*** Records

-- ==== Sys2Proof/Laws/Ops.lean ====
section
/-! SUPPORT. What the shared operations do, in terms of the files' elements: one lemma per operation. -/

namespace Sys2Proof.Machine

/-! ## Files as lists -/

theorem getD_set {α : Type} (l : List α) (b c : Nat) (v d : α) (hb : b < l.length) :
    (l.set b v).getD c d = if c = b then v else l.getD c d := by
  by_cases h : c = b
  · subst h
    simp [List.getD, hb]
  · have h' : b ≠ c := fun e => h e.symm
    simp [List.getD, h, h']

theorem getD_set_ne {α : Type} (l : List α) (b c : Nat) (v d : α) (h : c ≠ b) :
    (l.set b v).getD c d = l.getD c d := by
  have h' : b ≠ c := fun e => h e.symm
  simp [List.getD, h']

/-- An element of a file past its end is the file's default. -/
theorem getD_past {α : Type} (l : List α) (c : Nat) (d : α) (h : l.length ≤ c) : l.getD c d = d := by
  simp [List.getD, h]

/-! ## Zero history -/

theorem zeroHist_at (B : Config.Build) (b ch : Nat) : ((zeroHist B).getD ch []).getD b Hist.zero = Hist.zero := by
  simp only [zeroHist, List.getD, List.getElem?_replicate]
  split <;> simp [List.getElem?_replicate]
  split <;> rfl

/-- A state whose history is the zeroed file reads +0.0 everywhere (41_filter.md R204). -/
theorem histAt_of_zeroHist {s : State} {B : Config.Build} (h : s.hist = zeroHist B) (b ch : Nat) :
    s.histAt b ch = Hist.zero := by
  simp only [State.histAt, h, zeroHist_at]

/-- A property of every history record held, and of a zero record, is one of HIST[b][ch] for every b and ch. -/
theorem State.histAt_all {s : State} (P : Hist → Prop) (zero : P Hist.zero) (h : ∀ l ∈ s.hist, ∀ r ∈ l, P r)
    (b ch : Nat) : P (s.histAt b ch) := by
  simp only [State.histAt, List.getD]
  cases hl : s.hist[ch]? with
  | none => simpa using zero
  | some l =>
    cases hr : l[b]? with
    | none => simpa [hr] using zero
    | some r => simpa [hr] using h l (List.mem_of_getElem? hl) r (List.mem_of_getElem? hr)

/-- A property of the records of the lanes from n on. -/
theorem State.histAt_above {s : State} (P : Hist → Prop) (zero : P Hist.zero) (n : Nat)
    (h : ∀ l ∈ s.hist.drop n, ∀ r ∈ l, P r) (b ch : Nat) (hc : n ≤ ch) : P (s.histAt b ch) := by
  have := State.histAt_all (s := { s with hist := s.hist.drop n }) P zero h b (ch - n)
  simpa [State.histAt, List.getD, Nat.add_sub_cancel' hc] using this

/-! ## Records -/

/-- The ten words of a record (30_encoding.md R116). -/
theorem State.recordOf_words (s : State) (b : Nat) (q : BitVec 32) :
    (s.recordOf b q).toList = recordWords b q s.sampleRate (s.bandAt b) (s.coefAt b) := rfl

/-- A slot that takes a record is pending with it, under the stamp it holds or the next one (44_notifier.md R293). -/
theorem Slot.accept_spec (sl : Slot) (st : BitVec 64) (r : Vector Word 10) :
    sl.accept st r = ⟨true, if sl.pending then sl.stamp else st, r⟩ := by
  obtain ⟨p, st', r'⟩ := sl
  cases p <;> rfl

/-- emit(b) on the band's own counter and slot (44_notifier.md R292). -/
theorem State.emit_own (s : State) (b : Nat) (hq : b < s.seq.length) (hs : b < s.slot.length) :
    (s.emit b).seqAt b = s.seqAt b + 1 ∧
    (s.emit b).slotAt b =
      ⟨true, if (s.slotAt b).pending then (s.slotAt b).stamp else s.stamp, s.recordOf b (s.seqAt b + 1)⟩ := by
  refine ⟨?_, ?_⟩
  · simp only [State.seqAt, State.emit_fields, getD_set _ _ _ _ _ hq, if_true]
  · rw [← Slot.accept_spec]
    simp only [State.slotAt, State.emit_fields, getD_set _ _ _ _ _ hs, if_true]

/-- emit(b) leaves the other bands' counters and slots. -/
theorem State.emit_other (s : State) (b c : Nat) (h : c ≠ b) :
    (s.emit b).seqAt c = s.seqAt c ∧ (s.emit b).slotAt c = s.slotAt c := by
  simp only [State.seqAt, State.slotAt, State.emit_fields, getD_set_ne _ _ _ _ _ h, and_self]

/-- emit leaves the files that hold no notifier state, read by element. -/
@[simp] theorem State.emit_reads (s : State) (b c : Nat) :
    (s.emit b).bandAt c = s.bandAt c ∧ (s.emit b).coefAt c = s.coefAt c := ⟨rfl, rfl⟩

/-- apply(b, p) edits band b alone (42_control.md R232). -/
theorem State.apply_edited (s : State) (b : Nat) (p : Params) (c : Code) (op : BitVec 8)
    (h : s.Sized) (hb : b < s.build.nBands) : Edited s ((s.apply b p).withCstatus c op) b p := by
  have hband : b < s.band.length := h.band ▸ hb
  have hcoef : b < s.coef.length := h.coef ▸ hb
  have hslot : b < s.slot.length := h.slot ▸ hb
  have hseq : b < s.seq.length := h.seq ▸ hb
  let u : State := { s with band := s.band.set b p, coef := s.coef.set b (s.designFor p s.sampleRate) }
  have hu : s.apply b p = u.emit b := rfl
  have ub : u.bandAt b = p := by simp [u, State.bandAt, List.getD, hband]
  have uc : u.coefAt b = s.designFor p s.sampleRate := by simp [u, State.coefAt, List.getD, hcoef]
  have own := u.emit_own b hseq hslot
  have tslot : ((u.emit b).withCstatus c op).slotAt b = (u.emit b).slotAt b := rfl
  constructor
  · exact ub
  · exact uc
  · exact own.1
  · rw [hu, tslot, own.2]
  · rw [hu, tslot, own.2]; rfl
  · rfl
  · rw [hu, tslot, own.2, State.recordOf_words, ub, uc]
    simp only [State.coefAt] at uc ⊢
    show recordWords b _ _ p _ = recordWords b _ _ p (u.coef.getD b Coef.ident)
    rw [uc]
    rfl
  · intro d hd
    have o := u.emit_other b d hd
    exact ⟨getD_set_ne _ _ _ _ _ hd, getD_set_ne _ _ _ _ _ hd, o.1, o.2⟩
  · rfl

/-- Emitting for bands below n, in order: what each band's counter, slot and the stamp counter become. -/
theorem State.emits_spec (s : State) (n : Nat) (hq : n ≤ s.seq.length) (hs : n ≤ s.slot.length) :
    let t := (List.range n).foldl State.emit s
    (∀ b, b < n → t.seqAt b = s.seqAt b + 1 ∧
      t.slotAt b = ⟨true,
        if (s.slotAt b).pending then (s.slotAt b).stamp
        else s.stamp + BitVec.ofNat 64 ((List.range b).countP (fun c => !(s.slotAt c).pending)),
        s.recordOf b (s.seqAt b + 1)⟩) ∧
    (∀ b, n ≤ b → t.seqAt b = s.seqAt b ∧ t.slotAt b = s.slotAt b) ∧
    t.stamp = s.stamp + BitVec.ofNat 64 ((List.range n).countP (fun c => !(s.slotAt c).pending)) ∧
    t.seq.length = s.seq.length ∧ t.slot.length = s.slot.length := by
  induction n with
  | zero => simp
  | succ n ih =>
    obtain ⟨below, above, stamp, lq, ls⟩ := ih (by omega) (by omega)
    simp only [List.range_succ, List.foldl_append, List.foldl_cons, List.foldl_nil]
    generalize ht : (List.range n).foldl State.emit s = t at below above stamp lq ls
    have keep := State.emits_fields (List.range n) s
    rw [ht] at keep
    have own := t.emit_own n (by omega) (by omega)
    have hrec : ∀ q, t.recordOf n q = s.recordOf n q := by
      intro q
      simp only [State.recordOf, State.bandAt, State.coefAt, keep]
    refine ⟨?_, ?_, ?_, ?_, ?_⟩
    · intro b hb
      by_cases e : b = n
      · subst e
        rw [own.1, own.2, hrec, (above b (le_refl b)).1, (above b (le_refl b)).2, stamp]
        exact ⟨rfl, rfl⟩
      · have o := t.emit_other n b e
        rw [o.1, o.2]
        exact below b (by omega)
    · intro b hb
      have o := t.emit_other n b (by omega)
      rw [o.1, o.2]
      exact above b (by omega)
    · rw [(State.emit_fields t n).2.2.2.2.2.2.2.2.2.2.2.2.2.2.2.2.1, (above n (le_refl n)).2, stamp]
      cases hp : (s.slotAt n).pending <;> simp [hp, List.countP_append, ← BitVec.ofNat_add, BitVec.add_assoc]
    · simp [lq]
    · simp [ls]

end Sys2Proof.Machine
end

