-- ==== Sys2Proof/Tests/Slice0.lean ====
section
/-! SUPPORT. Tests. Expected values are those of 95_test_vectors.md (V-…, S…, P…), of its worked programs, or
written out by hand from the rule named; every step is one step in the test configuration TC. Each `witness_…`
theorem shows a concrete state and operands that meet the hypotheses of the statement it names. -/

namespace Sys2Proof.Tests

open Sys2Proof.Machine

-- one theorem at a time: the kernel evaluates each of them, and a task for each would want memory of its own
set_option Elab.async false

/-! ## Well-formedness (30_encoding.md R110): the ill-formed term is refused -/

theorem test_wf_frame_too_long : (Instr.frame (List.replicate 65536 0)).wf = false := by
  rw [Instr.wf, List.length_replicate]
  decide
theorem test_wf_frame_longest : (Instr.frame (List.replicate 65535 0)).wf = true := by
  rw [Instr.wf, List.length_replicate]
  decide
theorem test_wf_frame_empty : (Instr.frame []).wf = true := by decide

/-! ## Decoding: the words of section 5, and words written out from the formats of 30_encoding.md R101 -/

theorem test_decode_set_freq : decodeCmd 0x0000000000000001 = .ok (.setFreq 0) := by decide
/-- B(0x02, 255): bits [15:8] are all 1. -/
theorem test_decode_set_q : decodeCmd 0x000000000000FF02 = .ok (.setQ 255) := by decide
theorem test_decode_set_gain : decodeCmd 0x0000000000000103 = .ok (.setGain 1) := by decide
theorem test_decode_set_type : decodeCmd 0x0000000000060204 = .ok (.setType 2 .notch) := by decide
theorem test_decode_set_params : decodeCmd 0x0000000000040105 = .ok (.setParams 1 .lowpass) := by decide
theorem test_decode_design : decodeQcmd 0x0000000000070020 = .ok (.design .peaking) := by decide
theorem test_decode_read_band : decodeQcmd 0x0000000000000121 = .ok (.readBand 1) := by decide
theorem test_decode_response : decodeQcmd 0x0000000000100022 = .ok (.response 16) := by decide
theorem test_decode_response_band : decodeQcmd 0x0000000000030223 = .ok (.responseBand 2 3) := by decide
theorem test_decode_response_chain : decodeQcmd 0x0000000000010024 = .ok (.responseChain 1) := by decide
theorem test_decode_frame : decode .sin [0x0000000000020040, 7, 8, 9] = .ok (.frame [7, 8], [9]) := by decide
theorem test_decode_rate : decode .sin [0x0000000000000041, 7, 8] = .ok (.rate 7, [8]) := by decide
theorem test_decode_channels : decode .sin [0x0000000000090042, 7] = .ok (.channels 9, [7]) := by decide
theorem test_decode_discontinuity : decode .sin [0x0000000000000043] = .ok (.discontinuity, []) := by decide
/-- DELIVER is a step of agent E with no word; the table gives it no bits. -/
theorem test_decode_deliver : decodeTableWord 0 0 = some .deliver := by decide
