-- ==== Sys2Proof/Word.lean ====
section
/-! DEFINITION. The two word types of the block: the byte handed to the sink and the 16-bit command word (R7, R9). -/

namespace Sys2Proof

/-- A byte, `b[7:0]` (R9). -/
abbrev Byte := BitVec 8

/-- A command word, `word[15:0]`, `WORD_W = 16` (R7, R9). -/
abbrev Word := BitVec 16

end Sys2Proof
end

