-- ==== Sys2Proof/Machine/Sequencer.lean ====
section
/-! DEFINITION. The byte-serial sequencer and the repetition counter (42_framer_sequencer.md): its phases, its sink
port, and its accept, emit and flush steps. -/

namespace Sys2Proof.Machine

/-- Phases, read off the registers (R191). -/
inductive Phase where
  | idle | emit | flush
deriving DecidableEq, Repr

/-- Bytes of the burst remain (R191). -/
def State.bytesRemain (s : State) : Bool :=
  if s.raw then decide (s.rawIdx < s.reqRaw.length) else decide (0 < s.repCnt.toNat)

/-- The phase (R191). -/
def State.phase (s : State) : Phase :=
  if s.busy then (if s.bytesRemain then .emit else .flush) else .idle

/-- The byte multiplexer of a framed burst (R195). -/
def State.framedByte (s : State) : Byte :=
  if s.byteIdx = 0#2 then header
  else if s.byteIdx = 1#2 then highByte s.wordReg
  else if s.byteIdx = 2#2 then lowByte s.wordReg
  else Config.byteAtIndexThree s.wordReg

/-- `snk_byte`: the byte offered (R192, R195, R198); none where nothing is offered. -/
def State.snkByte (s : State) : Option Byte :=
  if s.phase = .emit then (if s.raw then s.reqRaw[s.rawIdx]? else some s.framedByte) else none

/-- `snk_valid` (R192). -/
def State.snkValid (s : State) : Bool := s.phase == .emit

/-- `snk_last` (R194, R198). -/
def State.snkLast (s : State) : Bool :=
  s.snkValid &&
    (if s.raw then decide (s.rawIdx + 1 = s.reqRaw.length)
     else decide (s.byteIdx = 2#2) && decide (s.repCnt = 1#5))

/-- `snk_flush`: the pulse of the FLUSH phase, after a raw burst only if RAW_FLUSH (R192, R196). -/
def State.snkFlush (s : State) : Bool := s.phase == .flush && (!s.raw || rawFlush)

/-- `req_ready`: exactly in phase IDLE (R202, R204). -/
def State.reqReady (s : State) : Bool := s.phase == .idle

/-- `snk_ready` in this step (R192; log 11). -/
def State.snkReady (s : State) : Bool := s.sinkReady.headD s.sinkTail

/-- The accept of a framed burst with its count already clamped (R193). -/
def State.acceptFramed (w : Word) (n : Nat) (s : State) : State :=
  { s with wordReg := w, repCnt := BitVec.ofNat 5 n, byteIdx := 0#2, raw := false, busy := true }

/-- The accept of a raw burst (R198); the caller holds the list (R310). -/
def State.acceptRaw (bytes : List Byte) (s : State) : State :=
  { s with raw := true, rawIdx := 0, reqRaw := bytes, busy := true }

/-- An accept if a sink is attached; without one the refused accept, which changes no register (R197). -/
def State.acceptIfSink (accept : State → State) (s : State) : State :=
  if s.sinkEn then accept s else s.configurationError

/-- A byte is transferred: it joins the burst, and the last one completes the write (R192). -/
def State.transferByte (b : Byte) (last : Bool) (s : State) : State :=
  if last then { (s.sinkWrite (s.burst ++ [b])) with burst := [] } else { s with burst := s.burst ++ [b] }

/-- The registers after a framed byte (R194). -/
def State.advanceFramed (s : State) : State :=
  if s.byteIdx.toNat < 2 then { s with byteIdx := s.byteIdx + 1#2 }
  else { s with byteIdx := 0#2, repCnt := s.repCnt - 1#5 }

/-- The register after a raw byte (R198). -/
def State.advanceRaw (s : State) : State := { s with rawIdx := s.rawIdx + 1 }

/-- The emit step with `snk_ready = 1` (R194, R198). -/
def State.emitByte (s : State) : State :=
  match s.snkByte with
  | some b =>
    let t := s.transferByte b s.snkLast
    if s.raw then t.advanceRaw else t.advanceFramed
  | none => s

/-- The emit step: a stalled sink changes nothing and the same byte stays offered (R194). -/
def State.emitStep (s : State) : State :=
  let t := { s with sinkReady := s.sinkReady.tail }
  if s.snkReady then t.emitByte else t

/-- The flush step (R196). -/
def State.flushStep (s : State) : State :=
  let t := if s.snkFlush then s.sinkFlush else s
  ({ t with busy := false, rawIdx := 0 } : State).respond (transmitStatus true) none

/-- One step of the sequencer; it does nothing in phase IDLE. -/
def State.tick (s : State) : State :=
  match s.phase with
  | .idle => s
  | .emit => s.emitStep
  | .flush => s.flushStep

end Sys2Proof.Machine
end

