/-! ### The transmitter (2.4, 2.5) -/

theorem test_set_sink : (after (exec .setSink (idle false))).map State.sinkEn = some true := by decide
theorem test_send_frame :
    trace (exec (.sendFrame 0xFEFE#16) (idle true)) = some [.write [0xFE#8, 0xFE#8, 0xFE#8], .flush] := by decide
theorem test_send_frame_no_sink : noSink (exec (.sendFrame 0x009C#16) (idle false)) = true := by decide
theorem test_send_repeated_two :
    trace (exec (.sendFrameRepeated 0x009C#16 2) (idle true)) =
      some [.write [0xFE#8, 0x00#8, 0x9C#8, 0xFE#8, 0x00#8, 0x9C#8], .flush] := by decide
theorem test_send_repeated_zero :
    trace (exec (.sendFrameRepeated 0x009C#16 0) (idle true)) = some [.write [0xFE#8, 0x00#8, 0x9C#8], .flush] := by decide
theorem test_halt_request :
    trace (exec .systemHalt (idle true)) =
      some [.write (List.replicate 10 [0xFE#8, 0xFF#8, 0xFF#8]).flatten, .flush] := by decide
theorem test_halt_no_sink : noSink (exec .systemHalt (idle false)) = true := by decide
theorem test_halt_word_row :
    trace (exec .haltWord (idle true)) = some [.write (List.replicate 10 [0xFE#8, 0xFF#8, 0xFF#8]).flatten, .flush] := by
  decide
theorem test_frame_row :
    trace (exec (.frame 0xD3#8 0x9F#8) (idle true)) = some [.write [0xFE#8, 0xD3#8, 0x9F#8], .flush] := by decide
theorem test_send_raw :
    trace (exec (.sendRawBytes [0x55#8, 0xAA#8, 0x00#8, 0xFF#8, 0x55#8, 0xAA#8]) (idle true)) =
      some [.write [0x55#8, 0xAA#8, 0x00#8, 0xFF#8, 0x55#8, 0xAA#8], .flush] := by decide
theorem test_send_raw_empty : refusal (exec (.sendRawBytes []) (idle true)) = some (.rawLength 0) := by decide

/-! ### The facade (2.7) -/

theorem test_set_speed_clamps :
    trace (exec (.facadeSetSpeed 0 200) (idleWith true (engineOf 1 18))) = some [.write [0xFE#8, 0x00#8, 0xF2#8], .flush] ∧
    (after (exec (.facadeSetSpeed 0 200) (idleWith true (engineOf 1 18)))).map State.engines =
      some [⟨some 1, some 18, some 18, none⟩] := by decide
theorem test_set_speed_unset : refusal (exec (.facadeSetSpeed 0 5) (idleWith true Engine.new)) =
    some (.engineFieldUnset .maxSpeed) := by decide
theorem test_direction_forward :
    trace (exec (.facadeSetDirectionForward 0) (idleWith true (engineOf 42 31))) =
      some [.write [0xFE#8, 0x15#8, 0x00#8], .flush] := by decide
theorem test_direction_reverse :
    trace (exec (.facadeSetDirectionReverse 0) (idleWith true (engineOf 3 31))) =
      some [.write [0xFE#8, 0x01#8, 0x83#8], .flush] ∧
    (after (exec (.facadeSetDirectionReverse 0) (idleWith true (engineOf 3 31)))).map State.engines =
      some [⟨some 3, some 31, none, some .reverse⟩] := by decide
theorem test_front_coupler :
    trace (exec (.facadeOpenFrontCoupler 0) (idleWith true (engineOf 3 31))) =
      some [.write [0xFE#8, 0x01#8, 0x85#8], .flush] := by decide
theorem test_rear_coupler :
    trace (exec (.facadeOpenRearCoupler 0) (idleWith true (engineOf 3 31))) =
      some [.write [0xFE#8, 0x01#8, 0x86#8], .flush] := by decide
theorem test_boost :
    trace (exec (.facadeBoost 0) (idleWith true (engineOf 99 31))) = some [.write [0xFE#8, 0x31#8, 0x84#8], .flush] := by
  decide
theorem test_brake :
    trace (exec (.facadeBrake 0) (idleWith true (engineOf 99 31))) = some [.write [0xFE#8, 0x31#8, 0x87#8], .flush] := by
  decide
theorem test_horn :
    trace (exec (.facadeBlowHorn 0) (idleWith true (engineOf 42 31))) =
      some [.write (List.replicate 30 [0xFE#8, 0x15#8, 0x1C#8]).flatten, .flush] := by decide
theorem test_bell :
    trace (exec (.facadeRingBell 0) (idleWith true (engineOf 1 31))) =
      some [.write (List.replicate 30 [0xFE#8, 0x00#8, 0x9D#8]).flatten, .flush] := by decide
theorem test_attach_sink : (after (exec .facadeAttachSink (idle false))).map State.sinkEn = some true := by decide
theorem test_facade_halt : noSink (exec .facadeSystemHalt (idle false)) = true := by decide
theorem test_raw_burst : trace (exec (.facadeRawBurst [0xFE#8]) (idle true)) = some [.write [0xFE#8], .flush] := by decide
theorem test_no_such_engine : refusal (exec (.facadeBoost 1) (idleWith true (engineOf 1 1))) = some (.noSuchEngine 1) := by
  decide
theorem test_set_address : (after (execCall (.setAddress 0 129) (idleWith true Engine.new))).map State.engines =
    some [⟨some 1, none, none, none⟩] := by decide
theorem test_set_max_speed : (after (execCall (.setMaxSpeed 0 200) (idleWith true Engine.new))).map State.engines =
    some [⟨none, some 31, none, none⟩] := by decide
theorem test_max_below_current :
    refusal (execCall (.setMaxSpeed 0 17) (idleWith true ⟨some 1, some 18, some 18, none⟩)) =
      some .maxSpeedBelowCurrent := by decide
theorem test_get_speed :
    (after (execCall (.getCurrentSpeed 0) (idleWith true ⟨some 1, some 18, some 18, none⟩))).map State.speedResults =
      some [18] := by decide
theorem test_pattern_no_sink :
    (after (execCall .testPattern (idle false))).map State.diagTrace = some [.noSink, .noSink] := by decide
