-- ==== Sys2Proof/Machine/Launch.lean ====
section
/-! DEFINITION. The launch, fetching an instruction, and the end of a run (spec/70_reset_and_hazards.md R190 to R196). -/

namespace Sys2Proof.Machine

/-- The conditions of R193 that hold of every state of a run, not of its first alone: a misaligned pc or text base, a text
that is not wholly in the launch memory or exceeds the address space, a floating-point register file in another mode, or a
processor without the extension. -/
def badLaunch (s : State) : Bool :=
  s.pc.toNat % 4 != 0 || s.textBase.toNat % 4 != 0 || !s.textExists
    || decide (2 ^ 64 < s.textEnd) || s.params.fpuMode != .independent64 || !s.params.hasLext

/-- pc stands inside the program text (R190, R195). -/
def State.pcInText (s : State) : Bool := s.textBase.toNat ≤ s.pc.toNat && s.pc.toNat < s.textEnd

/-- The launch (R190): a state a run may start from, or `Bad_Launch` (R193). -/
def launch (s : State) : Outcome :=
  if badLaunch s || !s.pcInText then .refused .badLaunch else .next s

/-- A decoding refusal as the machine's (R79, R168). A fetch always has four bytes, so `truncated` does not arise in a
step. -/
def refusalOf : DecodeError → Refusal
  | .reservedQFmt0    => .reservedQFmt0
  | .reservedQRt1Bit5 => .reservedQRt1Bit5
  | .reservedXOp0     => .reservedXOp0
  | .notInScope       => .notInScope
  | .truncated        => .notInScope

/-- The four bytes of the instruction at pc, from the program text (R62, R195), through the same `mem` and `Translate` as data
(R42). The text is present by construction and no exception is raised (R195). -/
def State.fetchBytes (s : State) : List Byte := s.mem.readBytes (fetchAddress s.params s.pc) 4

/-- The start of one step (R195): the end of the run, a pc outside the text, or the decoded instruction at pc. The conditions
of R193 are tested again at every step, since a step may be asked of any state (log 17). -/
def fetch (s : State) : Except Stop Instr :=
  if badLaunch s = true then .error (.refused .badLaunch)
  else if s.pc.toNat = s.textEnd then .error (.fault .runEnded)
  else if s.pcInText = false then .error (.refused .notInScope)
  else
    match decode s.params.quadLayout s.params.byteOrder s.fetchBytes with
    | .ok (i, _) => .ok i
    | .error e   => .error (.refused (refusalOf e))

/-- A run that would wrap pc past the top of the address space is refused (R27; log 12): the instruction's outcome, unless it
is a next state reached from the last instruction address. -/
def guardPcWrap (s : State) (o : Outcome) : Outcome :=
  match o with
  | .next t    => if s.pc.toNat + 4 < 2 ^ 64 then .next t else .refused .pcWraps
  | .fault r   => .fault r
  | .refused r => .refused r

/-- Lay instruction words out in memory where they are fetched from, the first at a virtual address, in the run's byte order
(R70, R190, R42). -/
def placeWords (p : Params) (m : Memory) (v : VAddr) : List Word → Memory
  | []      => m
  | w :: ws => placeWords p (m.writeBytes (fetchAddress p v) (wordBytes p.byteOrder w)) (v + 4#64) ws

/-- The bytes that the words of the program text are fetched from, as regions of the launch memory (R190). -/
def State.textRegions (s : State) : List Region := (List.range s.textLen).map fun i => ⟨s.textWordAddress i, 4⟩

/-- The bytes of the program text made part of the launch memory (R190). -/
def State.withTextMemory (s : State) : State := if s.textExists then s else { s with ram := s.textRegions ++ s.ram }

/-- The launch's program text (R190): `words` laid out from `base`, their bytes made part of the launch memory, and pc at
`base`. -/
def State.withProgram (s : State) (base : VAddr) (words : List Word) : State :=
  State.withTextMemory
    { s with
      mem      := placeWords s.params s.mem base words
      textBase := base
      textLen  := words.length
      pc       := base }

/-- One instruction word placed where the next step fetches: into the text where pc stands in one, else as a program text of
one word at pc. -/
def State.placeAtPc (s : State) (w : Word) : State :=
  if s.pcInText then { s with mem := placeWords s.params s.mem s.pc [w] } else s.withProgram s.pc [w]

end Sys2Proof.Machine
end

******

▸ **Your goal**
Retype, exactly and in full, the lines above from the one containing "s.pc.toNat % 4" through the one containing "pc. The conditions".

▸ **Response to this task**
  s.pc.toNat % 4 != 0 || s.textBase.toNat % 4 != 0 || !s.textExists
    || decide (2 ^ 64 < s.textEnd) || s.params.fpuMode != .independent64 || !s.params.hasLext

/-- pc stands inside the program text (R190, R195). -/
def State.pcInText (s : State) : Bool := s.textBase.toNat ≤ s.pc.toNat && s.pc.toNat < s.textEnd

/-- The launch (R190): a state a run may start from, or `Bad_Launch` (R193). -/
def launch (s : State) : Outcome :=
  if badLaunch s || !s.pcInText then .refused .badLaunch else .next s

/-- A decoding refusal as the machine's (R79, R168). A fetch always has four bytes, so `truncated` does not arise in a
step. -/
def refusalOf : DecodeError → Refusal
  | .reservedQFmt0    => .reservedQFmt0
  | .reservedQRt1Bit5 => .reservedQRt1Bit5
  | .reservedXOp0     => .reservedXOp0
  | .notInScope       => .notInScope
  | .truncated        => .notInScope

/-- The four bytes of the instruction at pc, from the program text (R62, R195), through the same `mem` and `Translate` as data
(R42). The text is present by construction and no exception is raised (R195). -/
def State.fetchBytes (s : State) : List Byte := s.mem.readBytes (fetchAddress s.params s.pc) 4

/-- The start of one step (R195): the end of the run, a pc outside the text, or the decoded instruction at pc. The conditions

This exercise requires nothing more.